Problem requirements ->
From the entries below, please output exactly the lines starting at the one containing "counter (R75). -/" and ending at the one containing "def OpenIsPrev (s", both included.

(Stored items)
____
-- ==== Sys2Proof/Safety.lean ====
section
/-! DEFINITION. The terms in which claims about the machine are made: what an operation word spells,
what reading the store gives, the invariants of the spec's own property rules (R75, R78, R90, R107,
R115), and when no overflow tick is lost (R66). -/

namespace Sys2Proof.Machine

/-- The bytes are the operation word of `i`: they decode to it at the front of any stream, and it
encodes to them. -/
def Spells (i : Instr) (bytes : List Byte) : Prop :=
  encode i = bytes ∧ ∀ rest : List Byte, decodeOne (bytes ++ rest) = .op i rest

/-- Every byte of the store reads in `t` as it reads in `s`. -/
def NvmReadsSame (s t : State) : Prop := ∀ a : Fin 13, nvmRead t.nvm a = nvmRead s.nvm a

/-- The store's last byte is the checksum of the other twelve (R39): their sum and the seed, modulo
256. -/
def ChecksumAgrees (s : State) : Prop :=
  (nvmRead s.nvm 12).toNat =
    ((nvmRead s.nvm 0).toNat + (nvmRead s.nvm 1).toNat + (nvmRead s.nvm 2).toNat +
     (nvmRead s.nvm 3).toNat + (nvmRead s.nvm 4).toNat + (nvmRead s.nvm 5).toNat +
     (nvmRead s.nvm 6).toNat + (nvmRead s.nvm 7).toNat + (nvmRead s.nvm 8).toNat +
     (nvmRead s.nvm 9).toNat + (nvmRead s.nvm 10).toNat + (nvmRead s.nvm 11).toNat +
     s.params.chkSeed.toNat) % 256

/-- The canonical form of the store holds. -/
def NvmCanonical (s : State) : Prop := s.nvm.wf = true

/-- A publish on the channel is between its two increments of the sequence counter (R75). -/
def midPublish : PubPhase → Bool
  | .idle => false
  | .p1 => false
  | .p2 => true
  | .p3 => true
  | .p4 => true
  | .p5 => true

/-- The sequence parity invariant (R75): odd exactly mid-publish, on both channels. -/
def SeqParity (s : State) : Prop := ∀ c : Ch, seqOdd (s.mbSeq.get c) = midPublish (s.pubp.get c)

/-- The derived invariant of R78. -/
def OpenIsPrev (s : State) : Prop := s.pulseOpen = s.prev

/-- Both pairs of widths fit the period (R98, R102). -/
def WidthsFit (s : State) : Prop :=
  s.nw.c0.toNat + s.nw.c1.toNat ≤ Config.outPeriod ∧ s.w.c0.toNat + s.w.c1.toNat ≤ Config.outPeriod

/-- The generator is not running and drives nothing (R35, R104). -/
structure GeneratorIdle (s : State) : Prop where
  overflow_disabled : s.toie1 = false
  compare_disabled : s.ocie1 = false
  outputs_low : s.out = .both false

/-- The generator is running: the compare value keeps the margin (R107), the pins are those of the
stage (R95), and the compare interrupt is enabled exactly in the final lap (R29). -/
structure GeneratorRunning (s : State) : Prop where
  margin_le_compare : s.params.outMargin ≤ s.ocr1.toNat
  out0_iff_stage0 : s.out.c0 = decide (s.stage = .stage0)
  out1_only_stage1 : s.out.c1 = true → s.stage = .stage1
  armed_iff_final_lap : s.ocie1 = decide (s.hi1 = 0#8)
  overflow_enabled : s.toie1 = true

/-- The output generator's invariant, with glitch freedom: `FLT[1]` is 0 (R107). -/
structure GeneratorInv (s : State) : Prop where
  idle : s.run = false → GeneratorIdle s
  running : s.run = true → GeneratorRunning s
  no_hazard : hasFault s.flt .outputHazard = false

/-- What `HALTED` keeps (R115), with the switched-off generator. -/
structure Inert (s : State) : Prop where
  masked : s.ie = false
  stopped : s.run = false
  outputs_low : s.out = .both false
  indicator_off : s.ind = false
  no_record : s.recValid = false
  no_compare : s.ocie1 = false

/-- The engine's invariant: nothing productive before BOOT or when halted (R115, R134), the generator
runs only in Running mode (R104), calibration moves only in Calibrating mode (R82, R83), and the
indicator is on exactly in `DONE` (R87). -/
structure EngineInv (s : State) : Prop where
  preboot_inert : s.engSt = .preboot → Inert s
  halted_inert : s.engSt = .halted →
    Inert s ∧ s.mode = .running ∧ hasFault s.flt .checksumMismatch = true
  run_mode : s.run = true → isRunning s = true
  calibration_mode : s.calState ≠ .c0High → isCalibrating s = true
  indicator_iff_done : s.ind = decide (s.calState = .done)
  stopped_low : s.run = false → s.out = .both false ∧ s.ocie1 = false ∧ s.toie1 = false

/-- From here on the minimum of channel 0 is recorded (R86, R90 d). -/
def lowSeen0 : CalState → Bool
  | .c0High => false
  | .waitA => false
  | .c0Low => true
  | .waitB => true
  | .c1High => true
  | .waitC => true
  | .c1Low => true
  | .done => true

/-- From here on the minimum of channel 1 is recorded (R86, R90 d). -/
def lowSeen1 : CalState → Bool
  | .c0High => false
  | .waitA => false
  | .c0Low => false
  | .waitB => false
  | .c1High => false
  | .waitC => false
  | .c1Low => true
  | .done => true

/-- A finished record (R90 d). -/
structure RecordOrdered (s : State) : Prop where
  min_le_mid0 : s.cmin.c0 ≤ s.cmid.c0
  mid_le_max0 : s.cmid.c0 ≤ s.cmax.c0
  min_le_mid1 : s.cmin.c1 ≤ s.cmid.c1
  mid_le_max1 : s.cmid.c1 ≤ s.cmax.c1
  min_le_thr : s.cmin.c0 ≤ s.thr
  thr_le_max : s.thr ≤ s.cmax.c0

/-- The calibration invariants (R90 d, e). -/
structure CalibrationInv (s : State) : Prop where
  fresh_before_boot : s.engSt = .preboot → s.calState = .c0High
  min_le_max0 : lowSeen0 s.calState = true → s.cmin.c0 ≤ s.cmax.c0
  min_le_max1 : lowSeen1 s.calState = true → s.cmin.c1 ≤ s.cmax.c1
  stability_bound : calKind s.calState = .high ∨ calKind s.calState = .low →
    s.calCnt.toNat ≤ s.params.calThresh.val
  wait_bound : calKind s.calState = .wait → s.calCnt.toNat < s.params.calWait
  done_ordered : s.calState = .done → RecordOrdered s

/-- No overflow tick is lost along the trace (R66): no TICK_IN wraps the counter while `TOV0` is still
pending. -/
def noTickLost : List Instr → State → Bool
  | [], _ => true
  | i :: rest, s =>
    !(i == .tickIn && s.cnt0 == 0xFF#8 && s.tov0) &&
      match exec i s with
      | .next t => noTickLost rest t
      | .fault _ => true
      | .refused _ => true

/-- Every CAPTURE of the trace finds the pin of channel `c` high: none of them ends the pulse that is open
on it (R80). -/
def pulseStaysHigh (c : Ch) : List Instr → State → Bool
  | [], _ => true
  | i :: rest, s =>
    !(i == .capture && !level s.pins c) &&
      match exec i s with
      | .next t => pulseStaysHigh c rest t
      | .fault _ => true
      | .refused _ => true

/-- The operation is a PUBLISH on channel `c`. -/
def isPublishOn (c : Ch) : Instr → Bool
  | .publish c' _ => c' == c
  | _ => false

/-- The operation belongs to the mailbox protocol on channel `c`: a step of a publish or of a take, or
the start of a publish (R69 to R71). -/
def isMailboxStep (c : Ch) : Instr → Bool
  | .publish c' _ => c' == c
  | .pubStep c' => c' == c
  | .takeStep c' => c' == c
  | _ => false

/-- The operation is one by which calibration proceeds, starts or is cleared (R89). -/
def touchesCalibration : Instr → Bool
  | .calStep _ => true
  | .calSample _ _ => true
  | .reset => true
  | _ => false

/-- Every operation of the list is legal and none is RESET: a stretch of a trace between resets. -/
def noReset (l : List Instr) : Prop := ∀ i ∈ l, wellFormed i = true ∧ i ≠ .reset

/-- Prompt service is possible (R106): the generator runs, its overflow interrupt is enabled, interrupts
are unmasked and no publish is in flight. -/
structure PromptReady (s : State) : Prop where
  running : s.run = true
  unmasked : s.ie = true
  overflow_enabled : s.toie1 = true
  no_publish : intActive s = false

end Sys2Proof.Machine
end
____
Task solution ->
/-- A publish on the channel is between its two increments of the sequence counter (R75). -/
def midPublish : PubPhase → Bool
  | .idle => false
  | .p1 => false
  | .p2 => true
  | .p3 => true
  | .p4 => true
  | .p5 => true

/-- The sequence parity invariant (R75): odd exactly mid-publish, on both channels. -/
def SeqParity (s : State) : Prop := ∀ c : Ch, seqOdd (s.mbSeq.get c) = midPublish (s.pubp.get c)

/-- The derived invariant of R78. -/
def OpenIsPrev (s : State) : Prop := s.pulseOpen = s.prev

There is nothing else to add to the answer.